He gestures again, sharper this time.Inside.
Of course. The hallway is exposed. If security comes back quietly, I’m a sitting duck.
I move.
Two strides and I’m at the door. He opens it just wide enough for me to slip through, then shuts it behind me with a soft, heavy click.
The silence inside is absolute.
The air smells like leather chairs, expensive whiskey, and something colder—metal under velvet. It smells like Alistair Reid. It smells like control.
Genny is at the massive mahogany desk, a total contradiction in her oversized hoodie and leggings. She’s jacked into the sleek desktop with a small drive, multiple windows flashing across the screen, code and folders and email subjects I can’t read fast enough.
“Don’t touch anything,” she mutters, eyes glued to the progress bar. “And stay out of the window line. If security walks past outside, I don’t want them seeing your silhouettes.”
Declan’s hand wraps around the inside of my wrist. The contact is a bolt of heat straight up my arm. He tugs me deeper into the room, into the blind spot behind the heavy door, where the shadows are deepest.
We’re trapped.
Genny’s typing is a frantic, rhythmic clatter. The progress bar on the screen crawls.
Declan presses me back against the wall, his body crowding mine. He’s not touching me, not fully, but he’s everywhere. His sleeves are rolled up, throat bare, tie stuffed hastily into his slacks pocket. He looks wrong in this room—not polished enough, not tame enough. He looks like a weapon someone forgot to unload.
He braces one hand on the wall beside my head, leaning in. His breath brushes my cheek, warm against the chilled air conditioning.
“You’re shaking,” he murmurs.
“I’m fine,” I lie.
His free hand finds my hip, fingers curling into the fabric of my hoodie. The slightest pull, and my body tips forward, my front brushing his chest. The contact is a spark in dry tinder.
“You just broke into my father’s office,” he says, voice low, threaded with a dark, fierce pride. “You’re standing in his sanctuary. You’re anything but fine.”
His thumb drags over the curve of my hipbone. My breath stutters. Every nerve ending in my body is screaming awake.
Being here, with him, feels like a desecration. We are muddying the waters of the one place his father keeps pristine.
“We’re playing with fire,” I whisper, glancing toward Genny’s hunched back. “If they come back…”
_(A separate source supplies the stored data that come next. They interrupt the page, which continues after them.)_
-- ==== Sys2Proof/Machine/Dispatch.lean ====
section
/-!
DEFINITION. The dispatch: one arm per command of the opcode table, each a direct call of the command's
meaning. A meaning says the effect on everything but the queue of waiting commands.
-/

namespace Sys2Proof.Machine
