-- ==== Sys2Proof/Machine/Core.lean ====
section
/-! DEFINITION. The machine as the host runs it. -/

def Sys2Proof.core : Host.Core := { State := Sys2Proof.Machine.State, Fault := Sys2Proof.Machine.Fault, Refusal := Sys2Proof.Machine.Refusal, step := Sys2Proof.Machine.step, reset := Sys2Proof.Machine.State.reset }
end

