-- ==== Sys2Proof/Certificates/Slice0/Obligations.lean ====
section
/-!
DEFINITION. The statements for the provers: what the block does, rule by rule, and what every step keeps.
-/

open Sys2Proof Sys2Proof.Machine

/-! The machine as a whole. -/

/-- A step runs the command at the front of the queue on the state with the queue's rest. -/
def Obligations.StepRunsFrontCommand : Prop :=
  ∀ (c : Instr) (rest : List Instr) (s : State),
    step { s with pending := c :: rest } = exec c { s with pending := rest }

/-- With no command waiting a step lets one cycle of the block's own time pass, and nothing is queued by it. The
step's form on an empty queue is the model's choice (assumption 60). -/
def Obligations.EmptyQueueStepIsOneCycle : Prop :=
  ∀ s : State, s.pending = [] → step s = .next s.idle ∧ s.idle.pending = []

/-- What reset leaves: the registers at the values of the maps, beside an empty queue, empty GSRAM and the mode Boot.
Where the maps state no value, and for what a byte of memory that nothing has written reads, the value is the model's
choice (assumptions 5, 7 and 16). -/
def Obligations.ResetValues : Prop :=
  State.reset.mode = .boot ∧ State.reset.drogue = false ∧ State.reset.pending = [] ∧ State.reset.gsram = [] ∧
  State.reset.out = [] ∧ State.reset.rd Reg.SYS_ID = 0x12A00101 ∧ State.reset.rd Reg.SYS_STATE = 0x10000000 ∧
  State.reset.rd Reg.CLK_ID = regReset Reg.CLK_ID ∧ (∀ a, State.reset.rd a = regReset a) ∧
  (∀ a, State.reset.getByte a = 0)

/-- The canonical forms of registers and GSRAM hold at reset. -/
def Obligations.CanonicalFormHoldsAtReset : Prop := State.reset.wf

/-- Every step keeps the canonical forms: equal contents stay equal data, whatever command or cycle runs. -/
def Obligations.EveryStepKeepsCanonicalForm : Prop :=
  ∀ s t : State, s.wf → step s = .next t → t.wf

/-- No command touches the queue, takes back an output, or turns back the count of free values: the queue stands, the
outputs so far are the oldest of those after it, and the count of draws does not fall. -/
def Obligations.CommandsKeepQueueAndOutputs : Prop :=
  ∀ (c : Instr) (s t : State), exec c s = .next t → t.pending = s.pending ∧ s.out <:+ t.out ∧ s.free ≤ t.free

/-- Every command is executed: none is refused and none stops the block, in any state and with any operands. -/
def Obligations.EveryCommandAnswersNextState : Prop :=
  ∀ (c : Instr) (s : State), ∃ t : State, exec c s = .next t

/-- The queue is first in, first out and always drains: after as many steps as commands wait it is empty, and after
each step it is the rest of what it was. -/
def Obligations.QueueDrainsFirstInFirstOut : Prop :=
  (∀ (c : Instr) (rest : List Instr) (s t : State), s.pending = c :: rest → step s = .next t → t.pending = rest) ∧
  ∀ s : State, ∃ t, runs s.pending.length s t ∧ t.pending = [] ∧ s.out <:+ t.out

/-- GSRAM (R11, R386): a byte written reads as written and every other byte as before; so it is for a run of bytes,
and a word written reads back, at any address. -/
def Obligations.MemoryReadsWhatWasWritten : Prop :=
  ∀ (s : State) (a : Nat) (bs : Bytes) (w : Word), s.wf →
    (s.putBytes a bs).getBytes a bs.length = bs ∧
    (∀ b, b < a ∨ a + bs.length ≤ b → (s.putBytes a bs).getByte b = s.getByte b) ∧
    (s.putWord a w).getWord a = w ∧ (s.putBytes a bs).wf ∧ (s.putBytes a bs).regs = s.regs

/-- A register field written reads as written, cut to its width; the register's other bits and every other register
read as before. -/
def Obligations.RegisterFieldReadsWhatWasWritten : Prop :=
  ∀ (s : State) (a hi lo v : Nat), s.wf → lo ≤ hi → hi < 32 →
    (s.setFld a hi lo v).fld a hi lo = v % 2 ^ (hi + 1 - lo) ∧
    (∀ b, b < 32 → (b < lo ∨ hi < b) → (s.setFld a hi lo v).bit a b = s.bit a b) ∧
    (∀ r, r ≠ a → (s.setFld a hi lo v).rd r = s.rd r) ∧ (s.setFld a hi lo v).wf

/-- A hardware set of a W1C flag (R14): the flag stands, also where a write of 1 to it falls in the same cycle, its
occurrence counter has gone up by one or stands at 255 (R15), and every other flag of the register and every register
but the two stay. -/
def Obligations.FlagSetCountsItsOccurrence : Prop :=
  ∀ (s : State) (reg cnt b : Nat), s.wf → b < 32 → (∀ k, k < 8 → reg ≠ cnt + 4 * k) →
    (s.flag reg cnt b).bit reg b = true ∧
    (s.flag reg cnt b).fld (cnt + 4 * (b / 4)) (8 * (b % 4) + 7) (8 * (b % 4)) =
      min 255 (s.fld (cnt + 4 * (b / 4)) (8 * (b % 4) + 7) (8 * (b % 4)) + 1) ∧
    (∀ c, c < 32 → c ≠ b → (s.flag reg cnt b).bit reg c = s.bit reg c) ∧
    (∀ r, r ≠ reg → r ≠ cnt + 4 * (b / 4) → (s.flag reg cnt b).rd r = s.rd r) ∧
    ∀ v : Word, ((s.plainWrite reg v).flag reg cnt b).bit reg b = true

/-- A strobe of a source (R39): its pending flag stands, its detail is the low 24 bits strobed, its occurrence counter
has gone up by one or stands at 255; whatever the event brings about, all else but the registers of eventReg, the
queue area, the recorder, tasks and DMA channels is as before. The two sources that a strobe can itself raise,
EVT_QUEUE_OVERFLOW and REC_RATE_LIMIT, keep the frame and the pending flag. -/
def Obligations.StrobeMarksItsSource : Prop :=
  ∀ (s : State) (src d : Nat), s.wf → src < 128 →
    (s.strobe src d).pend src = true ∧
    (src ≠ Src.EVT_QUEUE_OVERFLOW → src ≠ Src.REC_RATE_LIMIT →
      (s.strobe src d).rd (Reg.EVT_DETAIL src) = BitVec.ofNat 32 (d % 2 ^ 24) ∧
      (s.strobe src d).fld (Reg.EVT_COUNT (src / 4)) (8 * (src % 4) + 7) (8 * (src % 4)) =
        min 255 (s.fld (Reg.EVT_COUNT (src / 4)) (8 * (src % 4) + 7) (8 * (src % 4)) + 1)) ∧
    (∀ k, k < 128 → s.pend k = true → (s.strobe src d).pend k = true) ∧
    (∀ a, eventReg a = false → (s.strobe src d).rd a = s.rd a) ∧
    (∀ a, a < (s.rd Reg.EVT_QUEUE_BASE).toNat ∨ (s.rd Reg.EVT_QUEUE_BASE).toNat + 4096 ≤ a →
      (s.strobe src d).getByte a = s.getByte a) ∧
    (s.strobe src d).mode = s.mode ∧ (s.strobe src d).saf = s.saf ∧ (s.strobe src d).est = s.est ∧
    (s.strobe src d).welt = s.welt ∧ (s.strobe src d).can = s.can ∧ (s.strobe src d).cmd = s.cmd
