theorem State.mapSlot_keeps {b0 : State} (s : State) (n k : Nat) (f : CanSlot → CanSlot) (hk : Keeps b0 s) : Keeps b0 (State.mapSlot s n k f) := by
  unfold State.mapSlot
  repeat' first
    | with_reducible assumption | (intro x; clear_value x) | lift_lets -underBinder
    | with_reducible first
        | apply State.setCanCtl_keeps

theorem execCanTxCancel_keeps {b0 : State} (n : Nat) (bits : Word) (onBus : Option Nat) (s : State) (hk : Keeps b0 s) : KeepsE b0 (execCanTxCancel n bits onBus s) := by
  unfold execCanTxCancel
  repeat' first
    | with_reducible assumption | lift_lets -underBinder
    | with_reducible first
        | apply KeepsE.next | refine State.whenVamp_keeps _ _ ?_ ?_ | apply State.setSlotStatus_keeps
        | apply State.mapSlot_keeps | apply State.slotDone_keeps | refine Keeps.foldl (fun _ _ _ => ?_) ?_
        | refine Keeps.foldl1 (fun _ _ _ => ?_) ?_ | (refine Keeps.ite (fun _ => ?_) (fun _ => ?_))

theorem State.canCounters_keeps {b0 : State} (s : State) (n tec rcv : Nat) (hk : Keeps b0 s) : Keeps b0 (State.canCounters s n tec rcv) := by
  unfold State.canCounters
  repeat' first
    | with_reducible assumption
    | (intro x; refine @Keeps.cut (Keeps b0 x) _ ?_ ?_ <;> [subst x; (intro _; clear_value x)])
    | (intro x; clear_value x) | lift_lets -underBinder
    | with_reducible first
        | apply State.setFld_keeps | apply State.setBit_keeps | apply State.canFlag_keeps
        | apply State.canStatus_keeps | (refine Keeps.ite (fun _ => ?_) (fun _ => ?_))

theorem State.canGood_keeps {b0 : State} (s : State) (n : Nat) (transmit : Bool) (hk : Keeps b0 s) : Keeps b0 (State.canGood s n transmit) := by
  unfold State.canGood
  repeat' first
    | with_reducible assumption | (intro x; clear_value x) | lift_lets -underBinder
    | with_reducible first
        | apply State.transmit_keeps | apply State.canCounters_keeps | apply State.drawn_keeps
        | (refine Keeps.ite (fun _ => ?_) (fun _ => ?_))

theorem State.showFill_keeps {b0 : State} (s : State) (n : Nat) (hk : Keeps b0 s) : Keeps b0 (State.showFill s n) := by
  unfold State.showFill
  repeat' first
    | with_reducible assumption | (intro x; clear_value x) | lift_lets -underBinder
    | with_reducible first
        | apply State.setFld_keeps

theorem State.canLatch_keeps {b0 : State} (s : State) (n win : Nat) (hk : Keeps b0 s) : Keeps b0 (State.canLatch s n win) := by
  unfold State.canLatch
  repeat' first
    | with_reducible assumption | (intro x; clear_value x) | lift_lets -underBinder
    | with_reducible first
        | apply State.setCanCtl_keeps | (refine Keeps.ite (fun _ => ?_) (fun _ => ?_))
    | split

theorem execCanRxLatch_keeps {b0 : State} (n win : Nat) (s : State) (hk : Keeps b0 s) : KeepsE b0 (execCanRxLatch n win s) := by
  unfold execCanRxLatch
  repeat' first
    | with_reducible assumption
    | with_reducible first
        | apply KeepsE.next | refine State.whenVamp_keeps _ _ ?_ ?_ | apply State.canLatch_keeps
        | (refine Keeps.ite (fun _ => ?_) (fun _ => ?_))

theorem State.canRelease_keeps {b0 : State} (s : State) (n win : Nat) (hk : Keeps b0 s) : Keeps b0 (State.canRelease s n win) := by
  unfold State.canRelease
  repeat' first
    | with_reducible assumption | (intro x; clear_value x) | lift_lets -underBinder
    | with_reducible first
        | apply State.setCanCtl_keeps | apply State.showFill_keeps | apply State.setBit_keeps
        | (refine Keeps.ite (fun _ => ?_) (fun _ => ?_))
    | split

theorem execCanRxRelease_keeps {b0 : State} (n win : Nat) (s : State) (hk : Keeps b0 s) : KeepsE b0 (execCanRxRelease n win s) := by
  unfold execCanRxRelease
  repeat' first
    | with_reducible assumption
    | with_reducible first
        | apply KeepsE.next | refine State.whenVamp_keeps _ _ ?_ ?_ | apply State.canRelease_keeps
        | (refine Keeps.ite (fun _ => ?_) (fun _ => ?_))

theorem State.canFifo_keeps {b0 : State} (s : State) (n k : Nat) (e : Bytes) (hk : Keeps b0 s) : Keeps b0 (State.canFifo s n k e) := by
  unfold State.canFifo
  repeat' first
    | with_reducible assumption
    | (intro x; refine @Keeps.cut (Keeps b0 x) _ ?_ ?_ <;> [subst x; (intro _; clear_value x)])
    | (intro x; clear_value x) | lift_lets -underBinder
    | with_reducible first
        | apply hx | apply State.overflow_keeps | apply State.incFld_keeps | apply State.canFlag_keeps
        | apply State.strobe_keeps | apply State.setCanCtl_keeps | apply State.showFill_keeps
        | apply State.dmaRequest_keeps | (refine Keeps.ite (fun _ => ?_) (fun _ => ?_))

theorem State.canBufferEvent_keeps {b0 : State} (s : State) (n b : Nat) (overwrote : Bool) (hk : Keeps b0 s) : Keeps b0 (State.canBufferEvent s n b overwrote) := by
  unfold State.canBufferEvent
  repeat' first
    | with_reducible assumption | (intro x; clear_value x) | lift_lets -underBinder
    | with_reducible first
        | apply State.setCanCtl_keeps | apply State.strobe_keeps | (refine Keeps.ite (fun _ => ?_) (fun _ => ?_))

theorem execCanRxBufferHoldoffEnd_keeps {b0 : State} (n : Nat) (s : State) (hk : Keeps b0 s) : KeepsE b0 (execCanRxBufferHoldoffEnd n s) := by
  unfold execCanRxBufferHoldoffEnd
  repeat' first
    | with_reducible assumption | (intro x; clear_value x) | lift_lets -underBinder
    | with_reducible first
        | apply KeepsE.next | refine State.whenVamp_keeps _ _ ?_ ?_ | apply State.setCanCtl_keeps
        | apply State.strobe_keeps | (refine Keeps.ite (fun _ => ?_) (fun _ => ?_))
    | split

theorem State.canBuffer_keeps {b0 : State} (s : State) (n b : Nat) (e : Bytes) (hk : Keeps b0 s) : Keeps b0 (State.canBuffer s n b e) := by
  unfold State.canBuffer
  repeat' first
    | with_reducible assumption
    | (intro x; refine @Keeps.cut (Keeps b0 x) _ ?_ ?_ <;> [subst x; (intro _; clear_value x)])
    | (intro x; clear_value x) | lift_lets -underBinder
    | with_reducible first
        | apply State.setCanCtl_keeps | apply State.incFld_keeps | apply State.setBit_keeps | apply State.flag_keeps
        | apply State.dmaRequest_keeps | apply State.canBufferEvent_keeps
        | (refine Keeps.ite (fun _ => ?_) (fun _ => ?_))

theorem execCanReferenceDue_keeps {b0 : State} (n : Nat) (s : State) (hk : Keeps b0 s) : KeepsE b0 (execCanReferenceDue n s) := by
  unfold execCanReferenceDue
  repeat' first
    | with_reducible assumption
    | (intro x; refine @Keeps.cut (Keeps b0 x) _ ?_ ?_ <;> [subst x; (intro _; clear_value x)])
    | (intro x; clear_value x) | lift_lets -underBinder
    | with_reducible first
        | apply KeepsE.next | refine State.whenVamp_keeps _ _ ?_ ?_ | apply State.setCanCtl_keeps
        | apply State.emit_keeps | apply State.setCant_keeps | apply State.setFld_keeps | apply State.setBit_keeps
        | (refine Keeps.ite (fun _ => ?_) (fun _ => ?_))
    | split

theorem execCanReferenceLost_keeps {b0 : State} (n : Nat) (s : State) (hk : Keeps b0 s) : KeepsE b0 (execCanReferenceLost n s) := by
  unfold execCanReferenceLost
  repeat' first
    | with_reducible assumption
    | (intro x; refine @Keeps.cut (Keeps b0 x) _ ?_ ?_ <;> [subst x; (intro _; clear_value x)])
    | (intro x; clear_value x) | lift_lets -underBinder
    | with_reducible first
        | apply KeepsE.next | refine State.whenVamp_keeps _ _ ?_ ?_ | apply State.setCanCtl_keeps
        | apply State.setBit_keeps | apply State.canFlag_keeps | apply State.canStatus_keeps
        | (refine Keeps.ite (fun _ => ?_) (fun _ => ?_))
    | split

theorem State.canReference_keeps {b0 : State} (s : State) (n count ago : Nat) (hk : Keeps b0 s) : Keeps b0 (State.canReference s n count ago) := by
  unfold State.canReference
  repeat' first
    | with_reducible assumption
    | (intro x; refine @Keeps.cut (Keeps b0 x) _ ?_ ?_ <;> [subst x; (intro _; clear_value x)])
    | (intro x; clear_value x) | lift_lets -underBinder
    | with_reducible first
        | apply State.setFld_keeps | apply State.setBit_keeps | apply State.canFlag_keeps
        | apply State.canStatus_keeps | apply State.setCanCtl_keeps | apply State.setCant_keeps
        | (refine Keeps.ite (fun _ => ?_) (fun _ => ?_))

theorem execCanTimedTxDue_keeps {b0 : State} (n slot : Nat) (s : State) (hk : Keeps b0 s) : KeepsE b0 (execCanTimedTxDue n slot s) := by
  unfold execCanTimedTxDue
  repeat' first
    | with_reducible assumption | lift_lets -underBinder
    | with_reducible first
        | apply KeepsE.next | refine State.whenVamp_keeps _ _ ?_ ?_ | apply State.mapSlot_keeps

theorem execCanRecover_keeps {b0 : State} (n : Nat) (s : State) (hk : Keeps b0 s) : KeepsE b0 (execCanRecover n s) := by
  unfold execCanRecover
  repeat' first
    | with_reducible assumption
    | with_reducible first
        | apply KeepsE.next | refine State.whenVamp_keeps _ _ ?_ ?_ | apply State.setFld_keeps
        | (refine Keeps.ite (fun _ => ?_) (fun _ => ?_))
    | split

theorem execCanBusoffRecovered_keeps {b0 : State} (n : Nat) (s : State) (hk : Keeps b0 s) : KeepsE b0 (execCanBusoffRecovered n s) := by
  unfold execCanBusoffRecovered
  repeat' first
    | with_reducible assumption
    | with_reducible first
        | apply KeepsE.next | refine State.whenVamp_keeps _ _ ?_ ?_ | apply State.setFld_keeps
        | apply State.setBit_keeps | apply State.canStatus_keeps | (refine Keeps.ite (fun _ => ?_) (fun _ => ?_))
    | split

theorem execCanSleepReq_keeps {b0 : State} (n : Nat) (wake : Bool) (s : State) (hk : Keeps b0 s) : KeepsE b0 (execCanSleepReq n wake s) := by
  unfold execCanSleepReq
  repeat' first
    | with_reducible assumption | (intro x; clear_value x) | lift_lets -underBinder
    | with_reducible first
        | apply KeepsE.next | refine State.whenVamp_keeps _ _ ?_ ?_ | apply State.setCanCtl_keeps
        | apply State.setBit_keeps | apply State.canStatus_keeps | (refine Keeps.ite (fun _ => ?_) (fun _ => ?_))
    | split

theorem State.canWake_keeps {b0 : State} (s : State) (n how : Nat) (hk : Keeps b0 s) : Keeps b0 (State.canWake s n how) := by
  unfold State.canWake
  repeat' first
    | with_reducible assumption | (intro x; clear_value x) | lift_lets -underBinder
    | with_reducible first
        | apply State.setCanCtl_keeps | apply State.setBit_keeps | apply State.canFlag_keeps
        | apply State.canStatus_keeps | (refine Keeps.ite (fun _ => ?_) (fun _ => ?_))

theorem execCanWakeReq_keeps {b0 : State} (n : Nat) (s : State) (hk : Keeps b0 s) : KeepsE b0 (execCanWakeReq n s) := by
  unfold execCanWakeReq
  repeat' first
    | with_reducible assumption
    | with_reducible first
        | apply KeepsE.next | refine State.whenVamp_keeps _ _ ?_ ?_ | apply State.canWake_keeps

theorem execCanWakeDetect_keeps {b0 : State} (n : Nat) (frame : Bool) (dominantUs : Nat) (s : State) (hk : Keeps b0 s) : KeepsE b0 (execCanWakeDetect n frame dominantUs s) := by
  unfold execCanWakeDetect
  repeat' first
    | with_reducible assumption | (intro x; clear_value x) | lift_lets -underBinder
    | with_reducible first
        | apply KeepsE.next | refine State.whenVamp_keeps _ _ ?_ ?_ | apply State.canWake_keeps
        | (refine Keeps.ite (fun _ => ?_) (fun _ => ?_))

theorem execCanCommit_keeps {b0 : State} (n : Nat) (value : Word) (s : State) (hk : Keeps b0 s) : KeepsE b0 (execCanCommit n value s) := by
  unfold execCanCommit
  repeat' first
    | with_reducible assumption | (intro x; clear_value x) | lift_lets -underBinder
    | with_reducible first
        | apply KeepsE.next | refine State.whenVamp_keeps _ _ ?_ ?_ | apply State.setCanCtl_keeps
        | (refine Keeps.ite (fun _ => ?_) (fun _ => ?_))

theorem State.setWeltConn_keeps {b0 : State} (s : State) (c : Nat) (v : WeltConn) (hk : Keeps b0 s) : Keeps b0 (State.setWeltConn s c v) := by
  unfold State.setWeltConn
  repeat' first
    | with_reducible assumption | (intro x; clear_value x) | lift_lets -underBinder
    | with_reducible first
        | (refine Keeps.upd ?_; assumption)

theorem State.setWeltState_keeps {b0 : State} (s : State) (c st : Nat) (hk : Keeps b0 s) : Keeps b0 (State.setWeltState s c st) := by
  unfold State.setWeltState
  repeat' first
    | with_reducible assumption
    | (intro x; refine @Keeps.cut (Keeps b0 x) _ ?_ ?_ <;> [subst x; (intro _; clear_value x)])
    | lift_lets -underBinder
    | with_reducible first
        | apply State.setFld_keeps | apply State.setBit_keeps

theorem State.weltSend_keeps {b0 : State} (s : State) (c : Nat) (pdu : Bytes) (toConsumer : Bool) (hk : Keeps b0 s) : Keeps b0 (State.weltSend s c pdu toConsumer) := by
  unfold State.weltSend
  repeat' first
    | with_reducible assumption | (intro x; clear_value x) | lift_lets -underBinder
    | with_reducible first
        | apply State.canPush_keeps | apply State.emit_keeps | (refine Keeps.ite (fun _ => ?_) (fun _ => ?_))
His jaw clenches. The muscle flexes under the harsh shadows. “Let them come.”
My heart kicks. “Declan.”
He huffs a rough breath, then dips his head, his nose grazing my temple. I feel his mouth barely skim over my hairline. It’s not even a kiss, just a hovering heat.
“I can’t be this close to you and not touch you,” he murmurs against my skin. “Not anymore. I’m done trying.”
The words land like a weight. Heavy. Anchoring.
My throat is dry. “We’re committing a felony.”
“Add it to the list.”
His hand slides from my hip to my waist, fingers slipping under the hem of my hoodie, finding bare skin. His palm is hot. My stomach clenches, muscles fluttering under his touch.
Heat rolls through me, thick and dizzying. The hum of Genny’s typing, the distant echo of the building, the ticking countdown in my head—everything blurs.
“You said we’d fight back,” I whisper.